Ainda assim, essa, não é a verdade, pelo menos, por enquanto. As imagens que circulam na Internet que mostram a comida no chão, e um contentor a despejá-la, não são uma montagem. Elas existem, e foram captadas precisamente na Venezuela. Porém, já circulam na Internet desde o dia 26 de maio de 2018.

O site de verificação de factos “E-Farsas” revela que as fotografias fazem parte de uma reportagem feita por fotojornalistas, com o intuito de denunciar empresários que importam comida perto do fim do prazo de validade e que depois acabam por deitá-la fora, por já não se encontrar própria para consumo.

Impossível de apurar, para já, são as motivações do autor do boato: se apenas desinformação e ignorância, ou uma vontade sórdida de criar ainda mais alarmismo acerca de uma situação que já concentra olhares do mundo inteiro.
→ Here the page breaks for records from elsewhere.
-- ==== Sys2Proof/Certificates/Slice0/Obligations.lean ====
section
/-! DEFINITION. The statements for the provers. Each docstring says which rule of the spec it formalises. -/

open Sys2Proof Sys2Proof.Machine

/-! ## Encoding -/

/-- R70, R71, R76, R77: decoding the word of a well-formed command gives the command back, with every field at every value
its encoding admits. -/
def Obligations.DecodeOfEncodeIsTheCommand : Prop :=
  ∀ i : Instr, i.wellFormed = true → decode (encode i) = .ok i

/-- R75, R77: every legal word is the one encoding of the command it decodes to, and that command is well formed. -/
def Obligations.LegalWordIsTheOnlyEncoding : Prop :=
  ∀ (w : Word32) (i : Instr), decode w = .ok i → i.wellFormed = true ∧ encode i = w

/-- R70: the word of a command is `OPC << 24 | MSEL << 16 | RD << 12 | RA << 8 | RB << 4 | RC`, with `OPC` from R76 and 0 in
every unused field. -/
def Obligations.WordLaysOutTheFields : Prop :=
  (∀ (m : Modulus) (rd ra rb : RegIx),
      encode (.addm m rd ra rb) = fieldsWord 0x01 (modulusBit m) rd ra rb 0
        ∧ encode (.subm m rd ra rb) = fieldsWord 0x02 (modulusBit m) rd ra rb 0
        ∧ encode (.mulm m rd ra rb) = fieldsWord 0x03 (modulusBit m) rd ra rb 0
        ∧ encode (.expm m rd ra rb) = fieldsWord 0x04 (modulusBit m) rd ra rb 0
        ∧ encode (.invm m rd ra) = fieldsWord 0x08 (modulusBit m) rd ra 0 0)
    ∧ ∀ rd ra rb rc : RegIx,
      encode (.madd rd ra rb) = fieldsWord 0x10 0 rd ra rb 0 ∧ encode (.dbl rd ra) = fieldsWord 0x11 0 rd ra 0 0
        ∧ encode (.mdbl rd ra) = fieldsWord 0x12 0 rd ra 0 0 ∧ encode (.toaff rd ra) = fieldsWord 0x13 0 rd ra 0 0
        ∧ encode (.jmul rd ra rb rc) = fieldsWord 0x20 0 rd ra rb rc

/-- R76: a word selects a command of the table when `w & mask = match` and the group bounds hold, and no other word does.
A row is the mnemonic, the match, the mask and the greatest `RD`, `RA` and `RB` (15 where R76 lists no bound). -/
def Obligations.MatchAndMaskSelectTheCommand : Prop :=
  let rows : List (String × Word32 × Word32 × Nat × Nat × Nat) :=
    [("ADDM", 0x01000000, 0xFFFE000F, 15, 15, 15), ("SUBM", 0x02000000, 0xFFFE000F, 15, 15, 15),
     ("MULM", 0x03000000, 0xFFFE000F, 15, 15, 15), ("EXPM", 0x04000000, 0xFFFE000F, 15, 15, 15),
     ("INVM", 0x08000000, 0xFFFE00FF, 15, 15, 15), ("MADD", 0x10000000, 0xFFFF000F, 12, 12, 14),
     ("DBL", 0x11000000, 0xFFFF00FF, 12, 12, 15), ("MDBL", 0x12000000, 0xFFFF00FF, 12, 14, 15),
     ("TOAFF", 0x13000000, 0xFFFF00FF, 14, 12, 15), ("JMUL", 0x20000000, 0xFFFF0000, 15, 14, 15)]
  ∀ (w : Word32) (name : String),
    (∃ i, decode w = .ok i ∧ i.mnemonic = name)
      ↔ ∃ pattern mask rd ra rb, (name, pattern, mask, rd, ra, rb) ∈ rows ∧ w &&& mask = pattern
        ∧ w.toNat / 2 ^ 12 % 16 ≤ rd ∧ w.toNat / 2 ^ 8 % 16 ≤ ra ∧ w.toNat / 2 ^ 4 % 16 ≤ rb

/-- R72, R30: bit 16 of a legal word picks the modulus of a format M3 or M2 command, 0 for `p` and 1 for `n`, and is 0 in every
other command. -/
def Obligations.MselPicksTheModulus : Prop :=
  ∀ (w : Word32) (i : Instr), decode w = .ok i →
    match i with
    | .addm m _ _ _ | .subm m _ _ _ | .mulm m _ _ _ | .expm m _ _ _ | .invm m _ _ =>
      modulus m = if w.getLsbD 16 then 0xFFFFFFFF00000000FFFFFFFFFFFFFFFFBCE6FAADA7179E84F3B9CAC2FC632551
        else 0xFFFFFFFF00000001000000000000000000000000FFFFFFFFFFFFFFFFFFFFFFFF
    | .madd _ _ _ | .dbl _ _ | .mdbl _ _ | .toaff _ _ | .jmul _ _ _ _ => w.getLsbD 16 = false

/-- R83: the worked words decode to the commands they stand for, and the words given as illegal do not decode. -/
def Obligations.WorkedWordsDecode : Prop :=
  decode 0x01002010 = .ok (.addm .p 2 0 1) ∧ decode 0x02015560 = .ok (.subm .n 5 5 6)
    ∧ decode 0x03013120 = .ok (.mulm .n 3 1 2) ∧ decode 0x0400FED0 = .ok (.expm .p 15 14 13)
    ∧ decode 0x08001000 = .ok (.pinv 1 0) ∧ decode 0x08016200 = .ok (.ninv 6 2)
    ∧ decode 0x10008420 = .ok (.madd 8 4 2) ∧ decode 0x11004400 = .ok (.dbl 4 4)
    ∧ decode 0x12004000 = .ok (.mdbl 4 0) ∧ decode 0x13000400 = .ok (.toaff 0 4)
    ∧ decode 0x20009378 = .ok (.jmul 9 3 7 8) ∧ decode 0x2000F000 = .ok (.jmul 15 0 0 0)
    ∧ ∀ w ∈ ([0x00000000, 0x01002011, 0x10010000, 0x1000D000, 0x11000010, 0x01022010, 0x20000F00, 0x05000000, 0x09000000,
        0x14000000, 0x21000000] : List Word32), legal w = false

/-! ## The commands -/

/-- R106: the word with `OPC = 0x01` is `ADDM`, which completes on all operands, writes `(R[a] + R[b]) mod m` to `R[d]` and nothing else. -/
def Obligations.AddmWritesTheSum : Prop :=
  ∀ (m : Modulus) (rd ra rb : RegIx) (s : State), ∃ t, exec (.addm m rd ra rb) s = .next t
    ∧ (regAt t rd).toNat = ((regAt s ra).toNat + (regAt s rb).toNat) % (modulus m).toNat
    ∧ Completed [rd.val] s t
    ∧ decode (fieldsWord 0x01 (modulusBit m) rd ra rb 0) = .ok (.addm m rd ra rb)

/-- R107: the word with `OPC = 0x02` is `SUBM`, which completes on all operands, writes the residue of `R[a] − R[b]` in `[0, m)` to `R[d]` and nothing
else. -/
def Obligations.SubmWritesTheDifference : Prop :=
  ∀ (m : Modulus) (rd ra rb : RegIx) (s : State), ∃ t, exec (.subm m rd ra rb) s = .next t
    ∧ ((regAt t rd).toNat : Int) = (((regAt s ra).toNat : Int) - ((regAt s rb).toNat : Int)) % ((modulus m).toNat : Int)
    ∧ Completed [rd.val] s t
    ∧ decode (fieldsWord 0x02 (modulusBit m) rd ra rb 0) = .ok (.subm m rd ra rb)

/-- R108: the word with `OPC = 0x03` is `MULM`, which completes on all operands, writes `(R[a] · R[b]) mod m` to `R[d]`, the product formed exactly, and
nothing else. -/
def Obligations.MulmWritesTheProduct : Prop :=
  ∀ (m : Modulus) (rd ra rb : RegIx) (s : State), ∃ t, exec (.mulm m rd ra rb) s = .next t
    ∧ (regAt t rd).toNat = (regAt s ra).toNat * (regAt s rb).toNat % (modulus m).toNat
    ∧ Completed [rd.val] s t
    ∧ decode (fieldsWord 0x03 (modulusBit m) rd ra rb 0) = .ok (.mulm m rd ra rb)

/-- R109: the word with `OPC = 0x04` is `EXPM`, which completes on all operands, writes `R[a] ^ R[b] mod m` to `R[d]`, the exponent the plain 256-bit
integer and the zeroth power 1, and nothing else. -/
def Obligations.ExpmWritesThePower : Prop :=
  ∀ (m : Modulus) (rd ra rb : RegIx) (s : State), ∃ t, exec (.expm m rd ra rb) s = .next t
    ∧ (regAt t rd).toNat = (regAt s ra).toNat ^ (regAt s rb).toNat % (modulus m).toNat
    ∧ (regAt s rb = 0 → regAt t rd = 1)
    ∧ Completed [rd.val] s t
    ∧ decode (fieldsWord 0x04 (modulusBit m) rd ra rb 0) = .ok (.expm m rd ra rb)

/-- R122: the word with `OPC = 0x08` is `INVM`, which completes on all operands, writes `R[a] ^ (f − 2) mod f` to `R[d]`, 0 for an operand that is
a multiple of `f`, and nothing else. -/
def Obligations.InvmWritesTheFermatInverse : Prop :=
  ∀ (m : Modulus) (rd ra : RegIx) (s : State), ∃ t, exec (.invm m rd ra) s = .next t
    ∧ (regAt t rd).toNat = (regAt s ra).toNat ^ ((modulus m).toNat - 2) % (modulus m).toNat
    ∧ ((regAt s ra).toNat % (modulus m).toNat = 0 → regAt t rd = 0)
    ∧ Completed [rd.val] s t
    ∧ decode (fieldsWord 0x08 (modulusBit m) rd ra 0 0) = .ok (.invm m rd ra)

/-- R147: the word with `OPC = 0x10` is `MADD`, which completes on all operands and writes `madd` of the quad at `Ra` and the pair at `Rb` to the quad at `Rd`, any
overlap of the three groups included, and nothing else. -/
def Obligations.MaddWritesTheSumQuad : Prop :=
  ∀ (rd ra rb : RegIx) (s : State), rd.val ≤ 12 → ra.val ≤ 12 → rb.val ≤ 14 →
    ∃ t, exec (.madd rd ra rb) s = .next t
      ∧ xyzzAt t rd = madd (xyzzAt s ra) (affineAt s rb)
      ∧ Completed [rd.val, rd.val + 1, rd.val + 2, rd.val + 3] s t
      ∧ decode (fieldsWord 0x10 0 rd ra rb 0) = .ok (.madd rd ra rb)

/-- R148: the word with `OPC = 0x11` is `DBL`, which completes on all operands and writes `dbl` of the quad at `Ra` to the quad at `Rd`, in place included, and
nothing else. -/
def Obligations.DblWritesTheDoubleQuad : Prop :=
  ∀ (rd ra : RegIx) (s : State), rd.val ≤ 12 → ra.val ≤ 12 →
    ∃ t, exec (.dbl rd ra) s = .next t
      ∧ xyzzAt t rd = dbl (xyzzAt s ra)
      ∧ Completed [rd.val, rd.val + 1, rd.val + 2, rd.val + 3] s t
      ∧ decode (fieldsWord 0x11 0 rd ra 0 0) = .ok (.dbl rd ra)

/-- R149: the word with `OPC = 0x12` is `MDBL`, which completes on all operands and writes `mdbl` of the pair at `Ra` to the quad at `Rd`, the pair inside the quad
included, and nothing else. -/
def Obligations.MdblWritesTheDoubleQuad : Prop :=
  ∀ (rd ra : RegIx) (s : State), rd.val ≤ 12 → ra.val ≤ 14 →
    ∃ t, exec (.mdbl rd ra) s = .next t
      ∧ xyzzAt t rd = mdbl (affineAt s ra)
      ∧ Completed [rd.val, rd.val + 1, rd.val + 2, rd.val + 3] s t
      ∧ decode (fieldsWord 0x12 0 rd ra 0 0) = .ok (.mdbl rd ra)

/-- R150: the word with `OPC = 0x13` is `TOAFF`, which completes on all operands and writes `to_affine` of the quad at `Ra` to the pair at `Rd`; in place it leaves
`R[a+2]` and `R[a+3]` unchanged. -/
def Obligations.ToaffWritesTheAffinePair : Prop :=
  ∀ (rd ra : RegIx) (s : State), rd.val ≤ 14 → ra.val ≤ 12 →
    ∃ t, exec (.toaff rd ra) s = .next t
      ∧ affineAt t rd = toAffine (xyzzAt s ra)
      ∧ Completed [rd.val, rd.val + 1] s t
      ∧ decode (fieldsWord 0x13 0 rd ra 0 0) = .ok (.toaff rd ra)

/-- R176, R236: the word with `OPC = 0x20` is `JMUL`, which completes on all operands and writes `joint_mul(Qx, Qy, u, v)` to `R[d]`, with `(Qx, Qy)` the pair at `Ra`, `u` at
`Rb` and `v` at `Rc`, and nothing else. -/
def Obligations.JmulWritesTheJointProduct : Prop :=
  ∀ (rd ra rb rc : RegIx) (s : State), ra.val ≤ 14 →
    ∃ t, exec (.jmul rd ra rb rc) s = .next t
      ∧ regAt t rd = jointMul (regAt s ra) (regAt s (ra.val + 1)) (regAt s rb) (regAt s rc)
      ∧ Completed [rd.val] s t
      ∧ decode (fieldsWord 0x20 0 rd ra rb rc) = .ok (.jmul rd ra rb rc)

/-- R210, R74, and log 10 for the terms that no word decodes to: a well-formed command always completes, a term whose register
group passes `R15` never does. -/
def Obligations.WellFormedCommandsAlwaysComplete : Prop :=
  ∀ (i : Instr) (s : State),
    (i.wellFormed = true → ∃ t, exec i s = .next t) ∧ (i.wellFormed = false → exec i s = .refused .groupPastR15)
A crise humanitária e política na Venezuela agudizou-se a 23 de janeiro, dia em que Juan Guaidó se proclamou como presidente interino do país. Desde então, mais de 50 países, entre eles Portugal, já lhe reconheceram legitimidade. Ainda assim, mesmo contra a vontade de centenas de milhares de pessoas, Nicolás Maduro parece continuar, de pedra e cal, no poder.